____ Input

/-- What stands at a source of a node in this cycle (R80). The first port that names a local or edge source takes the item; a port
that names it later in the cycle gets a copy. The Bool says that the source exists. -/
def Dev.readSource (d : Dev) (c net src m : Nat) : Bool × Option Flit × Dev :=
  let lk := 128 * c + 32 * net + src
  match Tab.get d.fab.latch lk none with
  | some r => (true, r, d)
  | none =>
    let t := d.trickOf c m
    let keep (r : Option Flit) (d : Dev) : Bool × Option Flit × Dev :=
      let (r1, d1) := d.inputParity c r
      (true, r1, { d1 with fab := { d1.fab with latch := Tab.set d1.fab.latch lk (some r1) none } })
    if src < 4 then
      if linkAbsent c src net then (false, none, d)
      else match edgeAt c src net with
        | some e => if (neighbour c src).isSome then (true, Tab.get d.fab.pass (passKey c net src) none, d)
            else let (r, d1) := d.edgePresent e net m t; keep r d1
        | none =>
          let k := passKey c net src
          match Tab.get d.fab.pass k none with
          | none => (true, none, d)
          | some fl => (true, some fl, { d with fab := { d.fab with sent := insertKey k d.fab.sent } })
    else
      let qe := (net = 0 ∧ (src = 18 ∨ src = 19)) ∨ (net ≠ 0 ∧ src = 6)
      let tile := (net = 0 ∧ src ≤ 17) ∨ (net ≠ 0 ∧ src ≤ 5)
      let bx := (net = 0 ∧ src = 20) ∨ (net = 1 ∧ src = 7)
      if d.fenced c ∧ (qe ∨ tile ∨ bx) then (true, none, d)
      else if qe then
        let (r, d1) := d.present c (if net = 0 then src - 18 else if net = 1 then 2 else 3) t
        keep r d1
      else if tile then
        match Tab.get d.fab.outp lk [] with
        | o :: rest =>
          if o.at_ ≤ d.cycle then
            keep (some ⟨o.item, m, false, 0⟩) { d with fab := { d.fab with outp := Tab.set d.fab.outp lk rest [] } }
          else keep none d
        | [] => keep none d
      else (bx, none, d)

/-- The trick in which an item that node `c` sends in trick `t` of domain `m` arrives at the next node or edge block: one cycle later
(R76, R77; DEDUCED, log 41). -/
def Dev.arrivalTrick (d : Dev) (c m t : Nat) : Nat := if d.rd (Pg.xnode c) Reg.XNODE.ROUND_M1 m ≤ t then 0 else t + 1

/-- Deliver an item on output port `p` of node `c` for owner `m` in trick `t` (R76, R85, R93, R101): whether it was sent. An item reaches the
next node, the edge block or the local port in the next cycle. -/
def Dev.deliver (d : Dev) (c p net m t : Nat) (fl : Flit) : Bool × Dev :=
  let fl := { fl with dom := m }
  match portDir p with
  | some dir =>
    (match neighbour c dir with
      | some n =>
        if d.isolated n then (false, d.routeFenced c m)
        else
          let (pat, d1) := d.armedFor 5 (Pg.xnode n / 4096)
          let k := passKey n net (opposite dir)
          (true, { d1 with fab := { d1.fab with passNxt := Tab.set d1.fab.passNxt k (some { fl with badPar := pat != 0 || fl.badPar }) none } })
      | none =>
        match edgeAt c dir net with
        | some e => (true, { d with fab := { d.fab with edgeNxt := d.fab.edgeNxt ++ [⟨e, net, m, d.arrivalTrick c m t, fl⟩] } })
        | none => (false, d))
  | none =>
    if d.fenced c then (false, d.dropA c)
    else
      let e := Tab.get d.fab.lt (d.bankKey (Bank.port c p) (64 * c + p) t false) 0
      let key := 64 * c + p
      (true, { d with qs := { d.qs with lin := Tab.set d.qs.lin key (Tab.get d.qs.lin key [] ++ [⟨fl, e, m, d.cycle⟩]) [] } })

/-- An edge block whose attachment node is isolated reads and discards what it would have presented in this trick; an item that several
output ports name is one item (R85). -/
def Dev.isolatedEdge (d : Dev) (c p : Nat) : Dev :=
  match portNet p, d.ownerA c p with
  | some net, some m =>
    if d.frozen m then d
    else
      let e := d.ttEntry c p m
      let src := e % 32
      if classA e && decide (src < 4) && (neighbour c src).isNone && (edgeAt c src net).isSome &&
          (Tab.get d.fab.latch (128 * c + 32 * net + src) none).isNone then
        match d.readSource c net src m with
        | (_, some fl, d1) => d1.routeFenced c fl.dom
        | (_, none, d1) => d1
      else d
  | _, _ => d

/-- Classes B and C take a cycle of a port whose owner `m` is held (R81). Event 5 of Table 3.12 counts the cycles given to them on each such
port, and a cycle is given when a flit leaves (DESIGN CHOICE, log 132). -/
def Dev.dealHeld (d : Dev) (c p m : Nat) : Dev :=
  let d1 := d.dealBC c p
  if d.fab.bcSent.length < d1.fab.bcSent.length then d1.count (Pg.xnode c) 0xFF (5 + 16 * m) else d1

/-- TRICK (R80): output port `p` of node `c` in the present cycle. -/
def Dev.trick (d : Dev) (c p : Nat) : Dev :=
  if d.fab.portDone.contains (64 * c + p) then d
  else
    let d0 : Dev := { d with fab := { d.fab with portDone := (64 * c + p) :: d.fab.portDone } }
    match portNet p with
    | none => d0
    | some net =>
      if d0.isolated c then d0.isolatedEdge c p
      else
        let d1 := d0.checkNode c
        let pg := Pg.xnode c
        -- an owner field or an entry in error: TT_ERROR, and nothing leaves in this trick (R95; DESIGN CHOICE, log 134)
        if d1.upsetAt (Upset.owner c p) ≠ 0 then d1.upsetFound (Upset.owner c p) pg 3 [.core c]
        else match d1.ownerA c p with
        | none => d1.dealBC c p
        | some m =>
          if d1.frozen m then d1.dealHeld c p m
          else if d1.upsetAt (Upset.tt (d1.ttKey c p m)) ≠ 0 then d1.upsetFound (Upset.tt (d1.ttKey c p m)) pg 3 [.core c]
          else
            let e := d1.ttEntry c p m
            let t := d1.trickOf c m
            if e = 0x20 then d1.dealBC c p
            else if e = 0 then d1.count pg 0xFF (6 + 16 * m + 64 * net)
            else if !classA e then (d1.routeAbsent c m).count pg 0xFF (6 + 16 * m + 64 * net)
            else
              let absent := match portDir p with | some dir => linkAbsent c dir net | none => false
              match d1.readSource c net (e % 32) m with
              | (false, _, d2) => d2.routeAbsent c m
              | (true, r, d2) =>
                if absent then d2.routeAbsent c m
                else match r with
                  | none => d2.count pg 0xFF (1 + 16 * m + 64 * net)
                  | some fl => (match d2.deliver c p net m t fl with
                    | (true, d3) => d3.count pg 0xFF (16 * m + 64 * net)
                    | (false, d3) => d3)

/-! ### The swap event (R82, R136, R283) -/

/-- Nibble of port `p` in an owner field. -/
def Dev.ownerNib (d : Dev) (F : Fld) (c p : Nat) : Nat := bitsOf (d.rd (Pg.xnode c) F (p / 8)) (4 * (p % 8)) 4

def Dev.setOwnerNib (d : Dev) (F : Fld) (c p v : Nat) : Dev :=
  d.wr (Pg.xnode c) F (setBits (d.rd (Pg.xnode c) F (p / 8)) (4 * (p % 8)) 4 v) (p / 8)

/-- Exchange the banks of one output port. -/
def Dev.swapPort (d : Dev) (c p : Nat) : Dev :=
  let a := d.ownerNib Reg.XNODE.OWNER_A c p
  let s := d.ownerNib Reg.XNODE.OWNER_S c p
  ((d.setOwnerNib Reg.XNODE.OWNER_A c p s).setOwnerNib Reg.XNODE.OWNER_S c p a).flip (Bank.port c p)

/-- Owner of edge table `t` (Bank.edge): of a presentation table its OWNER_A field, of a landing table the output port of the attachment
node that leads to the block. -/
def Dev.edgeOwner (d : Dev) (t : Nat) : Option Nat :=
  let own (v : Nat) : Option Nat := if 4 ≤ v % 8 then some (v % 8 - 4) else none
  let port (c dir net : Nat) : Option Nat := d.ownerA c (if net = 0 then dir else if net = 1 then 32 + dir else 52 + dir)
  if t < 6 then port (27 + t / 3) 0 (t % 3)
  else if t < 12 then own (bitsOf (d.rd Pg.host Reg.HOSTPORT.OWNER_A) (3 * (t - 6)) 3)
  else if t < 16 then own (d.rd (Pg.csi (t - 12)) Reg.INGRESS.OWNER_A)
  else
    let k := (t - 16) / 6
    let i := (t - 16) % 6
    if i < 3 then port (if k = 0 then 25 else 30) 0 i else own (bitsOf (d.rd (Pg.gl k) Reg.GLINK.OWNER_A) (3 * (i - 3)) 3)

/-- Core that a word of the staged capacities and queue map belongs to. -/
def stagedCore (key : Nat) : Nat :=
  let a := 4 * key
  if 0x1000000 ≤ a then (a - 0x1000000) / 32 / 1920 else (a - 0x100000) / 0x20000

/-- Install one staged word: a capacity with its EXEMPT bit, or a descriptor word (R283). -/
def Dev.installWord (d : Dev) (key v : Nat) : Dev :=
  let a := 4 * key
  if 0x1000000 ≤ a then d.setWord a v
  else
    -- the counter word lies 0x40 below its capacity
    let c0 := d.setWord a (v % 2 ^ 20)
    c0.setWord (a - 0x40) (setBits (c0.word (a - 0x40)) 20 1 (bitsOf v 20 1))

/-- The credit counters of persistent queues of a domain: (core, unit, counter) (R103). -/
def Dev.persistCounters (d : Dev) (m : Nat) : List (Nat × Nat × Nat) :=
  (d.listedQueues.filter (fun q => d.qDom q == m && d.flag (Pg.queue q) Reg.FQ.PERSIST)).map (fun q =>
    (d.rd (Pg.queue q) Reg.FQ.PROD_CORE, d.rd (Pg.queue q) Reg.FQ.PROD_UNIT, d.rd (Pg.queue q) Reg.FQ.PROD_CNT))

/-- Set every credit counter of a core to its capacity, but for those in `keep` (R103, R283). -/
def Dev.setCredits (d : Dev) (c : Nat) (keep : List (Nat × Nat × Nat)) : Dev :=
  d.each (List.range (14 * 16)) (fun d k =>
    match counterRef c (k / 16) with
    | none => d
    | some (pg, cnt, _, cap) => if keep.contains (c, k / 16, k % 16) then d else d.wr pg cnt (d.rd pg cap (k % 16)) (k % 16))

/-- Trick counter of domain `m` to 0 in every node and edge block (R77). -/
def Dev.zeroTricks (d : Dev) (m : Nat) : Dev :=
  { d with
    fab := { d.fab with trick := d.fab.trick.filter (fun e => decide (e.1 % 4 ≠ m)) }
    qs := { d.qs with reads := d.qs.reads.filter (fun r => d.qDom r.q != m) } }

________

### Task item
Look through the entries above and find each line where the word "this" occurs; copy those lines.

### Your solution
/-- What stands at a source of a node in this cycle (R80). The first port that names a local or edge source takes the item; a port
/-- An edge block whose attachment node is isolated reads and discards what it would have presented in this trick; an item that several
        -- an owner field or an entry in error: TT_ERROR, and nothing leaves in this trick (R95; DESIGN CHOICE, log 134)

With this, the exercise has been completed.